What is expected - Provide an exact copy of the lines from the beginning of the records through the line that includes "(60_exceptions.md R326) -/", and of no others.

** Opening Given data block **

-- ==== Sys2Proof/Machine/Outer.lean ====
section
/-! DEFINITION. Fetching an instruction (30_encoding.md R102), the CPU phase (60_exceptions.md R326) and
the outer step (60_exceptions.md R330). -/

namespace Sys2Proof.Machine

/-! ## Fetching -/

/-- Notes where the opcode byte about to be fetched stands (log 9). -/
def State.markOpcode (s : State) : State := { s with opAddr := s.cpu.pc }

/-- `s.fetchFrom n`: the next bytes `Fetch8` yields, `n` of them, and the state after them. -/
def State.fetchFrom : Nat → State → List Byte × State
  | 0, s => ([], s)
  | n + 1, s =>
    let r := State.fetchFrom n s.afterFetch8
    (s.busRead s.cpu.pc :: r.1, r.2)

/-- The bytes of the instruction at PC and the state after the last `Fetch8` of them: the first byte alone
tells how many follow (30_encoding.md R100, R102; log 15). -/
def State.fetchBytes (s : State) : List Byte × State :=
  let op := s.busRead s.cpu.pc
  let r := State.fetchFrom (instrLength op - 1) s.markOpcode.afterFetch8
  (op :: r.1, r.2)

/-- `ExecuteInstruction()` (30_encoding.md R102). -/
def State.executeInstruction (s : State) : Result :=
  let r := s.fetchBytes
  exec (decodeBytes (r.1.getD 0 0) (r.1.getD 1 0) (r.1.getD 2 0)) r.2

/-! ## The CPU phase (60_exceptions.md R326) -/

/-- A halted CPU wakes when an enabled request is pending, whatever IME is (60_exceptions.md R328). -/
def State.wake (s : State) : State :=
  if s.cpu.halted ∧ s.pending ≠ 0 then s.setHalted false else s

/-- IME is set before the instruction after EI (46_misc.md R304). -/
def State.promoteEi (s : State) : State := if s.cpu.eiPending then s.setIme true false else s

/-- `CpuPhase()` after the wake test. -/
def State.awakePhase (s : State) : Result :=
  if s.cpu.ime ∧ s.pending ≠ 0 then .next ((s.takeInterrupt (lowestRequest s.pending)).report 20)
  else if s.cpu.halted then .next (s.report 4)
  else s.promoteEi.executeInstruction

/-- `CpuPhase()`. -/
def State.cpuPhase (s : State) : Result := s.wake.awakePhase

/-! ## The outer step (60_exceptions.md R330) -/

/-- Phases 2 to 4: the display and the timer advance by the reported cost, then every request is merged
into IF. -/
def State.advance (s : State) : State :=
  { s with
    lcd := (s.lcd.ticks s.cost).1
    timer := (s.timer.ticks s.cost).1
    irq := { s.irq with
      flags := s.irq.flags ||| (s.lcd.ticks s.cost).2 ||| (s.timer.ticks s.cost).2 ||| s.env.extIrq }
    env := s.env.tookStep }

/-- The step in which `PowerOff` answers true: `powered` is cleared and nothing runs (10_state.md R33,
log 10). -/
def State.switchOff (s : State) : State := { s with powered := false, env := s.env.tookStep }

/-- The end of phase 1: a stop ends the step, a next state goes on to the devices. -/
def finishStep : Result → Result
  | .next t => .next t.advance
  | .fault r => .fault r
  | .refused r => .refused r

/-- `OuterStep(k)`. -/
def State.outerStep (s : State) : Result :=
  if s.powered = false then .refused .poweredOff
  else if s.cfg.accepted = false then .refused .malformedCartridge
  else if s.env.powerOffNow then .next s.switchOff
  else finishStep s.cpuPhase

/-! ## Placing an instruction where the next step fetches it (log 16) -/

/-- The byte at `addr` is plain storage that a fetch reads back: not a port, not the cartridge RAM window,
and not the byte of the image that names the cartridge's type. -/
def State.holdsCode (s : State) (addr : Word) : Bool :=
  match regionOf addr with
  | .cartRom n => romOffset s.cfg s.cart n != 0x147
  | .vram _ | .wram _ | .oam _ | .hram _ => true
  | _ => false

/-- Puts a byte into the storage behind `addr`, the image included, as a loader outside the machine does. -/
def State.poke (s : State) (addr : Word) (v : Byte) : State :=
  match regionOf addr with
  | .cartRom n =>
    { s with cfg := { s.cfg with rom := s.cfg.rom.write (romOffset s.cfg s.cart n) v } }
  | .vram k => { s with vram := s.vram.write k v }
  | .wram k => { s with wram := s.wram.write k v }
  | .oam k => { s with oam := s.oam.write k v }
  | .hram k => { s with hram := s.hram.write k v }
  | _ => s

/-- Puts the bytes of a list at consecutive addresses from `addr` on. -/
def State.pokeBytes (s : State) (addr : Word) : List Byte → State
  | [] => s
  | v :: rest => (s.poke addr v).pokeBytes (addr + 1) rest

/-- Where an instruction is placed: at PC if three bytes fit there, else in working RAM. -/
def State.codeAddress (s : State) : Word :=
  if s.holdsCode s.cpu.pc ∧ s.holdsCode (s.cpu.pc + 1) ∧ s.holdsCode (s.cpu.pc + 2) then s.cpu.pc
  else 0xC000

/-- The environment with no power-off in the step about to run: where no input is listed, a quiet one is. -/
def Env.stayOn (e : Env) : Env :=
  match e.steps with
  | i :: rest => { e with steps := { i with powerOff := false } :: rest }
  | [] => { e with steps := [{ powerOff := false, serial := false, joypad := false }] }

/-- The machine about to execute the instruction at PC: on, awake, no latch, no dispatch first. -/
def State.ready (s : State) : State :=
  { s with
    powered := true
    env := s.env.stayOn
    cpu := { s.cpu with
      halted := false
      haltbugLatch := false
      ime := s.cpu.ime && s.pending == 0 } }

/-- The bytes of a table word placed where the next step fetches its instruction. -/
def State.placeWord (s : State) (nbits w : Nat) : State :=
  (s.ready.setPc s.codeAddress).pokeBytes s.codeAddress (tableBytes nbits w)

end Sys2Proof.Machine
end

** Closing Given data block **

Finished task -
-- ==== Sys2Proof/Machine/Outer.lean ====
section
/-! DEFINITION. Fetching an instruction (30_encoding.md R102), the CPU phase (60_exceptions.md R326) and
the outer step (60_exceptions.md R330). -/

namespace Sys2Proof.Machine

/-! ## Fetching -/

/-- Notes where the opcode byte about to be fetched stands (log 9). -/
def State.markOpcode (s : State) : State := { s with opAddr := s.cpu.pc }

/-- `s.fetchFrom n`: the next bytes `Fetch8` yields, `n` of them, and the state after them. -/
def State.fetchFrom : Nat → State → List Byte × State
  | 0, s => ([], s)
  | n + 1, s =>
    let r := State.fetchFrom n s.afterFetch8
    (s.busRead s.cpu.pc :: r.1, r.2)

/-- The bytes of the instruction at PC and the state after the last `Fetch8` of them: the first byte alone
tells how many follow (30_encoding.md R100, R102; log 15). -/
def State.fetchBytes (s : State) : List Byte × State :=
  let op := s.busRead s.cpu.pc
  let r := State.fetchFrom (instrLength op - 1) s.markOpcode.afterFetch8
  (op :: r.1, r.2)

/-- `ExecuteInstruction()` (30_encoding.md R102). -/
def State.executeInstruction (s : State) : Result :=
  let r := s.fetchBytes
  exec (decodeBytes (r.1.getD 0 0) (r.1.getD 1 0) (r.1.getD 2 0)) r.2

/-! ## The CPU phase (60_exceptions.md R326) -/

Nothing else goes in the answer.